US President Barack Obama's administration has indicated in the
past that it would be willing to engage diplomatically with Iran, and
Gibbs said Tuesday that the US would continue to 'use all elements of
our national power to deal with Iran and to help it be a responsible
member of the international community.'
Acting State Department spokesman Robert Wood noted that a UN
Security Council resolution prohibits Iran from engaging in missile-
related activities and said the development would likely come up in
discussions Tuesday in Secretary of State Hillary Rodham Clinton's
meetings with British Foreign Minister David Miliband and German
Foreign Minister Frank-Walter Steinmeier.
The televised launch came on the 30th anniversary of the 1979
Islamic revolution.
The Safir rocket was tested twice last year and hailed by Tehran
as major progress in Iran's aerospace technology, in spite of
international sanctions because of its nuclear programmes.

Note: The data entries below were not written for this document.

-- ==== Sys2Proof/Machine/Items.lean ====
section
/-! DEFINITION. What every item shares: its owner and assembler, its history, the engines it runs on and their dispatch,
its way from stage to stage, its failure and its outputs (R87, R103, R123, R146, R432, R437 to R439). -/

namespace Sys2Proof.Machine

/-- The entries of the Item Table (R36); samples prepared on request stand at entries from here on. -/
def itemTable : Nat := 4096

/-- The SampleRef of an item (R10). -/
def Item.ref (it : Item) : Nat := sampleRef it.slot it.epoch it.position

/-- Is it an item of the Item Table? A substitute is not a separate item (R107). -/
def Item.own (it : Item) : Bool := decide (it.entry < itemTable)

/-- The items of a slot in the Item Table. -/
def State.itemsOf (s : State) (slot : Nat) : List Item := s.items.filter fun it => it.own && it.slot == slot

/-! ## Owners and assemblers -/

/-- The devices that hold a shard, in the order in which its copies are tried, members only (R87, R88). -/
def State.copyNodes (s : State) (slot : Nat) (sh : ShardRec) : List Nat :=
  let j := s.job slot
  (((sh.primary :: sh.alternates).map fun n => ((j.nodes[n]?).map fun x => standIn (s.slot slot).inForce x.uid).getD 0).filter
    (· != 0)).eraseDups

/-- The owner of a sample (R87). -/
def State.ownerOf (s : State) (slot x : Nat) : Nat :=
  match (s.job slot).shardOf x with
  | some (_, sh) => (s.copyNodes slot sh).headD 0
  | none => 0

/-- The device of an assembler entry under a replacement list: a removed node's entries go to the first later entry that
has a member (R442). -/
def Job.assemblerAt (j : Job) (l : List Replacement) (a : Nat) : Nat :=
  let n := j.assemblers.length
  (((List.range n).map fun i => standIn l (((j.assemblers[(a + i) % n]?).map NodeRec.uid).getD 0)).find? (· != 0)).getD 0

/-- The assembler of batch `b` (R23, R116). -/
def State.assemblerOf (s : State) (slot b : Nat) : Nat := (s.job slot).assemblerAt (s.slot slot).inForce b

/-! ## Censuses and packing plans -/

/-- The census of an epoch of a slot. -/
def State.census (s : State) (slot epoch : Nat) : Option Census := (s.slot slot).censuses.find? (·.epoch == epoch)

/-- The census of an epoch, once READY. -/
def State.censusReady (s : State) (slot epoch : Nat) : Option Census :=
  (s.census slot epoch).filter fun c => c.state == 2

/-- A slot's census takes its new standing. -/
def State.putCensus (s : State) (slot : Nat) (c : Census) : State :=
  s.modSlot slot fun sl => { sl with censuses := (sl.censuses.filter fun x => x.epoch != c.epoch) ++ [c] }

/-- P, the sequences of a packed batch (R116). -/
def Job.packSize (j : Job) : Nat := j.sliceCount * j.seqsPerSlice

/-- The sequences of an epoch (R114, R115). -/
def Job.plan (j : Job) (c : Census) : List (List Segment) := packPlan j.seqLen j.packWindow c.text

/-- The packed batches of an epoch with so many sequences (R116). -/
def Job.packedCount (j : Job) (sequences : Nat) : Nat :=
  if j.lastBatch = 1 then ceilDiv sequences j.packSize else sequences / j.packSize

/-- The packed batches that hold segments of the document at a position, from a census (R116). -/
def Job.batchesOfDocument (j : Job) (c : Census) (position : Nat) : List Nat :=
  match c.text.findIdx? (·.position == position) with
  | none => []
  | some rank =>
    let seqs := ((j.plan c).zipIdx.filter fun e => e.1.any fun g => g.rank == rank).map Prod.snd
    ((seqs.map fun q => q / j.packSize).filter fun b => decide (b < j.packedCount (j.plan c).length)).eraseDups

/-- The batches that deliver a position, with their streams: nothing known yet where the plan is not ready; the list is
empty where no batch does (R102, R116, R589). A class not known is taken to travel unpacked. -/
def State.batchesOf (s : State) (slot epoch position cls : Nat) : Option (List (Nat × Nat)) :=
  let j := s.job slot
  match j.streamOf cls with
  | none => if cls < 3 then some [] else some [(0, position / j.batchSize)]
  | some k =>
    if cls = 2 ∧ j.packs then (s.censusReady slot epoch).map fun c => (j.batchesOfDocument c position).map fun b => (k, b)
    else some [(k, position / j.batchSize)]

/-! ## History -/

/-- The 64 bytes of a history record (R438). -/
def HistoryRec.encode (r : HistoryRec) : Bytes :=
  let b := leBytes 8 r.ref ++ leBytes 8 r.sample ++ leBytes 8 r.talon ++ leBytes 1 r.kind ++ leBytes 1 r.ending ++
    leBytes 2 r.reason ++ leBytes 2 r.attempt ++ leBytes 1 r.lastState ++ leBytes 1 r.lastStage ++ leBytes 2 r.flags ++
    leBytes 1 r.perturb ++ leBytes 1 r.retries ++ leBytes 2 r.generation ++ zeros 2 ++ leBytes 4 r.faultSeq ++
    leBytes 4 r.faultPc ++ leBytes 8 r.issueTick ++ leBytes 4 r.endTicks
  b ++ leBytes 4 (crc32c b)

/-- The records a store of some bytes holds (R439). -/
def recordsIn (bytes : Nat) : Nat := bytes / 64

/-- Is the replacement log of a slot full (R439)? -/
def State.logFull (s : State) (slot : Nat) : Bool :=
  decide (recordsIn (s.get Obj.replacementLogBytes) ≤ (s.slot slot).replacementLog.length)

/-- A history record is written; a timing replacement that was not itself recorded is copied to the log (R439). -/
def State.writeHistory (s : State) (slot : Nat) (r : HistoryRec) : State :=
  let most := recordsIn (s.get Obj.itemHistoryBytes)
  let s := (s.modSlot slot fun sl =>
    { sl with history := sl.history.drop (sl.history.length + 1 - most) ++ [r] }).bump (inst Obj.historyRecords slot)
  if r.kind = 2 ∧ bit r.flags 2 ∧ ¬ bit r.flags 7 ∧ ¬ s.logFull slot then
    (s.modSlot slot fun sl => { sl with replacementLog := sl.replacementLog ++ [r] }).bump
      (inst Obj.replacementsLogged slot)
  else s

/-- The object that shows the last code of its group with which an item of a slot ended. -/
def lastReasonObject (code : Nat) : Option Nat :=
  if code / 0x1000 = 1 then some Obj.lastSourceReason
  else if code / 0x1000 = 2 then some Obj.lastDecodeReason
  else if 0x3000 ≤ code ∧ code < 0x3800 then some Obj.lastTransformReason
  else if 0x3800 ≤ code ∧ code < 0x4000 then some Obj.lastTextReason
  else if 0x4000 ≤ code ∧ code < 0x4800 then some Obj.lastCurateReason
  else if 0x4800 ≤ code ∧ code < 0x5000 then some Obj.lastKernelReason
  else none

/-- An item of a slot ends with a reason. -/
def State.noteEnd (s : State) (slot code : Nat) : State :=
  match lastReasonObject code with
  | some k => s.set (inst k slot) code
  | none => s

/-- A reason that says hardware filled the position (R433). -/
def hardwareReason (code : Nat) : Bool := code == 0x7002 || code == 0x7021 || code == 0x7050

/-- A filter decision (R107, R267, R290). -/
def filterReason (code : Nat) : Bool := code / 16 == 0x407 || code / 16 == 0x488

/-- The owner's record of an item (R438). -/
def Item.ownerRecord (it : Item) (now : Nat) : HistoryRec :=
  { ref := it.ref, sample := it.sample, talon := noRef, kind := 1, ending := 0, reason := it.reason, attempt := 0
    lastState := if it.reason = 0 then it.st else it.failState, lastStage := it.failStage, flags := it.flags
    perturb := it.perturb, retries := min 255 it.retries, generation := it.generation, faultSeq := it.faultSeq
    faultPc := it.faultPc, issueTick := it.issueTick, endTicks := min (2 ^ 32 - 1) (now - it.issueTick) }

/-! ## Engines -/

/-- The kind of engine a stage wants of an item (R123, R156), coded as in R435; nothing where it wants none. -/
def Item.engineKind (it : Item) (j : Job) : Option Nat :=
  if it.stage = 255 then some 4
  else match (j.stages[it.stage]?).map StageRec.kind with
    | some 0x03 => some 4
    | some 0x04 => some (if it.slow then 8 else if it.kind < 0x10 then 1 else 2)
    | some 0x08 => some (if it.cls = 0 then 3 else 2)
    | some 0x0A => some 5
    | _ => none

/-- The physical Piers that serve as the slow lane, those of the kernel pool, and those that can take the place of a retired one: the
four spares, then the curation Piers from the highest down (R142, R277, R278). Retired Piers are replaced in the order in
which they were retired. -/
def State.pierRoles (s : State) : List Nat × List Nat × List Nat :=
  let slow := s.get Obj.slowLanePiers
  let pool := s.get Obj.kernelPiers
  let retired := (s.elements.filter fun e => e.kind == 8 && !e.inService).map (·.num)
  retired.foldl
    (fun (r : List Nat × List Nat × List Nat) n =>
      let spare := r.2.2.take 1
      let swap (l : List Nat) : List Nat := l.flatMap fun m => if m = n then spare else [m]
      if r.1.contains n then (swap r.1, r.2.1, r.2.2.drop 1)
      else if r.2.1.contains n then (r.1, swap r.2.1, r.2.2.drop 1)
      else
        let left := r.2.2.filter (· != n)
        match left with
        | m :: t => if 64 ≤ m ∧ n < 64 then (r.1, r.2.1, t ++ [m]) else (r.1, r.2.1, left)
        | [] => (r.1, r.2.1, left))
    (List.range slow, List.range' slow pool,
      [64, 65, 66, 67] ++ (List.range' (slow + pool) (64 - slow - pool)).reverse)

/-- The numbers of the engines of a kind as built, spares apart: those of the second pipeline tile follow from 64 on; of the
Piers, those of the slow lane (R124, R142, R156, R221). -/
def engineBase (s : State) (kind : Nat) : List Nat :=
  let both (n : Nat) : List Nat := List.range n ++ List.range' 64 n
  match kind with
  | 1 => both 16
  | 2 => both 8
  | 3 => both 4
  | 4 => both 4
  | 5 => both (s.get Obj.tokenizerEnginesPerTile)
  | 8 => s.pierRoles.1
  | _ => []

/-- The engines of a kind in service. -/
def State.enginesOf (s : State) (kind : Nat) : List Nat :=
  let listed := s.elements.filter (·.kind == kind)
  let base := engineBase s kind
  (base.filter fun n => (listed.find? (·.num == n)).all (·.inService)) ++
    ((listed.filter fun e => e.inService && e.spare && !base.contains e.num).map (·.num))

/-- The engines of a kind in service that hold no item; while compression is waiting, some Zstandard engines of each tile are
kept for it (R128). -/
def State.freeEngines (s : State) (kind : Nat) : List Nat :=
  let free := (s.enginesOf kind).filter fun n => s.items.all fun it => it.engine != some (kind, n)
  if kind = 4 ∧ s.cache.compressing ≠ [] then
    let keep := s.get Obj.cacheCompressEnginesMin
    (free.filter (· < 64)).drop keep ++ (free.filter (64 ≤ ·)).drop keep
  else free

/-- The unit number of an engine in its tile's counter bank (R528). -/
def engineUnit (kind num : Nat) : Nat :=
  let n := num % 64
  match kind with
  | 1 => n
  | 2 => 18 + n
  | 3 => 28 + n
  | 5 => 32 + n
  | _ => 34 + n

/-- An event of the engine an item runs on, in its tile's bank. -/
def State.engineEvent (s : State) (it : Item) (code weight : Nat) : State :=
  match it.engine with
  | some (k, n) => if k = 8 then s else s.event (1 + n / 64) code weight (some (engineUnit k n)) (some it.slot)
  | none => s

/-- The cost of an item in units of 64 ticks (R78, R79, R146). -/
def State.costOf (s : State) (it : Item) : Nat :=
  match (s.slot it.slot).annotations.find? fun a => a.sample == it.sample && a.cost != 0 with
  | some a => a.cost
  | none =>
    if it.cost ≠ 0 then it.cost
    else s.get (if it.cls = 0 then Obj.defaultCostImage else if it.cls = 1 then Obj.defaultCostSignal else
      Obj.defaultCostText)

/-- BatchPeriodTicks (R146). -/
def State.batchPeriod (s : State) (slot : Nat) : Nat :=
  let l := (s.slot slot).batchTicks
  if l.length < 17 then s.get Obj.sliceTicks else (l.getLastD 0 - l.headD 0) / 16

/-- The due value of an item (R146); an item of a later epoch stands after the batches of the epochs between. -/
def State.dueOf (s : State) (it : Item) : Int :=
  let j := s.job it.slot
  let batch : Int := (it.position / j.batchSize : Nat) +
    ((it.epoch : Int) - s.get (inst Obj.currentEpoch it.slot)) * j.batchCount
  (batch - s.get (inst Obj.nextBatch it.slot)) * s.batchPeriod it.slot - 64 * s.costOf it

/-- Does an item wait for an engine of a kind? -/
def State.queuedFor (s : State) (kind : Nat) (it : Item) : Bool :=
  !it.prepared && it.engine.isNone && it.waitOut.isNone && it.engineKind (s.job it.slot) == some kind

The government insists the sanctions have not affected Iran's
development and even encouraged local experts to increase the
country's technological advance.
Ahmadinejad proclaimed on state television that scientists put the
first satellite into orbit and established Iran's presence in space
with a message of peace and brotherhood.
The president rejected Western charges that the country's
aerospace projects had any military aims and said that unlike in the
West, Iran's technology was 'celestial.'
Tehran has often claimed its satellite projects are scientific
rather than military projects, and blamed the West of trying to
distort Iran's scientific achievements by portraying them as
aggressive.
The United States and Israel voiced concern about the test
launches last year, because the same technology could be used to
carry ballistic missiles.
But Iran's defence ministry said the world was aware that the
project was just an 'ultra-modern scientific achievement' for Iran,
and criticized the US and Israel for distorting the motives of the
'technological breakthrough.'
Tehran also plans to help other Islamic states launch satellites.